● **Exercise requirements**
Using the records below, write out again exactly the lines that begin at the line containing "authentic s n t 8" and end at the line containing "u.dict.pend = s1.dict.pend.filter", and no other lines.

● **The records**
————
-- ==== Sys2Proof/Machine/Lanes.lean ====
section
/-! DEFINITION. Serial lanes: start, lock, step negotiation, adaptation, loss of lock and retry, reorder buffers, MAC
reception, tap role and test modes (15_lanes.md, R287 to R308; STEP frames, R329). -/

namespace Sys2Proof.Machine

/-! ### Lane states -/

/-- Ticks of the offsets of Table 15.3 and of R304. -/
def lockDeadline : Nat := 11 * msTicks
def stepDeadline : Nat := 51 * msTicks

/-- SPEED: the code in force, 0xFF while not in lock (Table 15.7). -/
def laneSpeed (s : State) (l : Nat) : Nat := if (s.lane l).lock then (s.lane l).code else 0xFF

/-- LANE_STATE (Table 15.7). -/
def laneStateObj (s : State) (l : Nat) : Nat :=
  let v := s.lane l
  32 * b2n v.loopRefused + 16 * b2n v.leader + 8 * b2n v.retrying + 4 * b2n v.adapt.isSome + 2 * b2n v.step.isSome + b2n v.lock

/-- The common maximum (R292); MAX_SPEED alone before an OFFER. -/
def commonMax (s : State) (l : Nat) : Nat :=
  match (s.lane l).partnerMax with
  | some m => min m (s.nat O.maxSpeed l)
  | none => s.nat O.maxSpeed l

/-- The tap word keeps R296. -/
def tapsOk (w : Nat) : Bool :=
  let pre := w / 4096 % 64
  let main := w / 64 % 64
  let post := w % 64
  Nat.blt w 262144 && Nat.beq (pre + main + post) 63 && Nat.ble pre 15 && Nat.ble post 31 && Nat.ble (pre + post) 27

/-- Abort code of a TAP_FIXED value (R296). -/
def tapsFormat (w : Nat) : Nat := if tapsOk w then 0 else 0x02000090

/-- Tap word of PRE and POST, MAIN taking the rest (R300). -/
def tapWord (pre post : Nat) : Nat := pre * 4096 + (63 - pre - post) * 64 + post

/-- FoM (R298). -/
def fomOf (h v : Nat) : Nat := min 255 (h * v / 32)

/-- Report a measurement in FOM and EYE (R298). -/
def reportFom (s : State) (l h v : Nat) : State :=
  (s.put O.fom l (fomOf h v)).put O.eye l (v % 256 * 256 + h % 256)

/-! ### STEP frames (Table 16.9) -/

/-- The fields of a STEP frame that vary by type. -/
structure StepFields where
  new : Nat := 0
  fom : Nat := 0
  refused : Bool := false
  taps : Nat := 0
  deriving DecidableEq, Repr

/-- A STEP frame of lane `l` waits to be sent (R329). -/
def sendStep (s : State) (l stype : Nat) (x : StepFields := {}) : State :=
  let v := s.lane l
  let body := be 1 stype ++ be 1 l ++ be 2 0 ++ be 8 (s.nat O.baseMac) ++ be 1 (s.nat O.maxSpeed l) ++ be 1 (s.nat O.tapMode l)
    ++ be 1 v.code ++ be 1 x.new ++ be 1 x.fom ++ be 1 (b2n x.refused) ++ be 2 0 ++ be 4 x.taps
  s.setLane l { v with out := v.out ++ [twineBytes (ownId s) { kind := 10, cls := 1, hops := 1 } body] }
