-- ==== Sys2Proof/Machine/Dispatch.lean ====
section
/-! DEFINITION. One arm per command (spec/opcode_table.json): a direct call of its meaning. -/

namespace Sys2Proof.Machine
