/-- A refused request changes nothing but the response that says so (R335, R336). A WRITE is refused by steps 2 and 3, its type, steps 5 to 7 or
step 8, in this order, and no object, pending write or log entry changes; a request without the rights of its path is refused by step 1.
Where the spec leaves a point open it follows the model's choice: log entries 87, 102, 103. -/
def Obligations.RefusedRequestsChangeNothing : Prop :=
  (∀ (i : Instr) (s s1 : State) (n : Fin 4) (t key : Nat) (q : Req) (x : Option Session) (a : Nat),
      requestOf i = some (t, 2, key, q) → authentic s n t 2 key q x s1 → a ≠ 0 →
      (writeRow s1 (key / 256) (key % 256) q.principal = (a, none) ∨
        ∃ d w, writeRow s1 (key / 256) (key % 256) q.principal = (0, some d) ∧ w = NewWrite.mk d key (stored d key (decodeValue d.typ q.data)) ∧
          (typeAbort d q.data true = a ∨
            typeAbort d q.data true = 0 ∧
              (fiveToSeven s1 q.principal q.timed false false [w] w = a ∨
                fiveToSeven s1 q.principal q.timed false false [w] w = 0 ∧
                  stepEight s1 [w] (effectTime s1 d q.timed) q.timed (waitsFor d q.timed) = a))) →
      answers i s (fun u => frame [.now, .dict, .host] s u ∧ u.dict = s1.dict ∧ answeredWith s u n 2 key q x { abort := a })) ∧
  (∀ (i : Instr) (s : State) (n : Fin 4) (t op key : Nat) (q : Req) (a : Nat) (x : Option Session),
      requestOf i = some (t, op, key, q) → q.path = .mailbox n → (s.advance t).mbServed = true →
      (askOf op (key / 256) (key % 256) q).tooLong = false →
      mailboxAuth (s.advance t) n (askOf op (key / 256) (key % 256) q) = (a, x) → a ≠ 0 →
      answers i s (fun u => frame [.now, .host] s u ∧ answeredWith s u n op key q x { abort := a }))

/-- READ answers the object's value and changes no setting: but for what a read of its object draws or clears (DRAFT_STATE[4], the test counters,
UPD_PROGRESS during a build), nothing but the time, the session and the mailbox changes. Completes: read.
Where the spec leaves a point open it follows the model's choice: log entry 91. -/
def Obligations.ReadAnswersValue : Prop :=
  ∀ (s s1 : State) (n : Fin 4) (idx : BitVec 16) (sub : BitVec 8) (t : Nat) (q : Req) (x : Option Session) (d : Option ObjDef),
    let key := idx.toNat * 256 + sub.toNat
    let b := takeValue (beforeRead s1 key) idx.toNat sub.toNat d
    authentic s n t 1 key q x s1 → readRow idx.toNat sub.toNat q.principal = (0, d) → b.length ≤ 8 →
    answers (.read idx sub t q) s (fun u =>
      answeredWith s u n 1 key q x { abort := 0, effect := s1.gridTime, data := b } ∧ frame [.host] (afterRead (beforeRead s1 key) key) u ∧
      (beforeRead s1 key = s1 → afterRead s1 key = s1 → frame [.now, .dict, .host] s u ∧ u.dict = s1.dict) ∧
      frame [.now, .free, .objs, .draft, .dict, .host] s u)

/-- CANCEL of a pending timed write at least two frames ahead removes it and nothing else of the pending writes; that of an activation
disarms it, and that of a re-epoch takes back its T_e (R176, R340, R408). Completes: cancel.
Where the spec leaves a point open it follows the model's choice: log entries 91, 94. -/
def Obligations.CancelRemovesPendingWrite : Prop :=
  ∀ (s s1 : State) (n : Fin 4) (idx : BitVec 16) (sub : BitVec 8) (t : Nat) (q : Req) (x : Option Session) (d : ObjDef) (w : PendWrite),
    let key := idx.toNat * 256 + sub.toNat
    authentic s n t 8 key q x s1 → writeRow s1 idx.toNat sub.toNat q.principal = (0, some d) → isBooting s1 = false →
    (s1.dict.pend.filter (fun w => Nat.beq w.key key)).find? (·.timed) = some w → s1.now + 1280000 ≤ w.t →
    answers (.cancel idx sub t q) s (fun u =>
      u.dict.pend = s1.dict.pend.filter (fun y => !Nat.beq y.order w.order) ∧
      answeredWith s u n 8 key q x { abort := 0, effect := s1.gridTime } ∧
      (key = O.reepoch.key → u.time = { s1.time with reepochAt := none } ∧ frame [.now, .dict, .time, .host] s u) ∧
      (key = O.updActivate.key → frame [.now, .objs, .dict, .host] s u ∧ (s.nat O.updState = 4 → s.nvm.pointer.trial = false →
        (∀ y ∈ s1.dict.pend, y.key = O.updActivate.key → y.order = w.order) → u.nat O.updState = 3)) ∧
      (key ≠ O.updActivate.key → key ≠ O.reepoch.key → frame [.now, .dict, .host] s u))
————
● **Exercise solution**
    authentic s n t 8 key q x s1 → writeRow s1 idx.toNat sub.toNat q.principal = (0, some d) → isBooting s1 = false →
    (s1.dict.pend.filter (fun w => Nat.beq w.key key)).find? (·.timed) = some w → s1.now + 1280000 ≤ w.t →
    answers (.cancel idx sub t q) s (fun u =>
      u.dict.pend = s1.dict.pend.filter (fun y => !Nat.beq y.order w.order) ∧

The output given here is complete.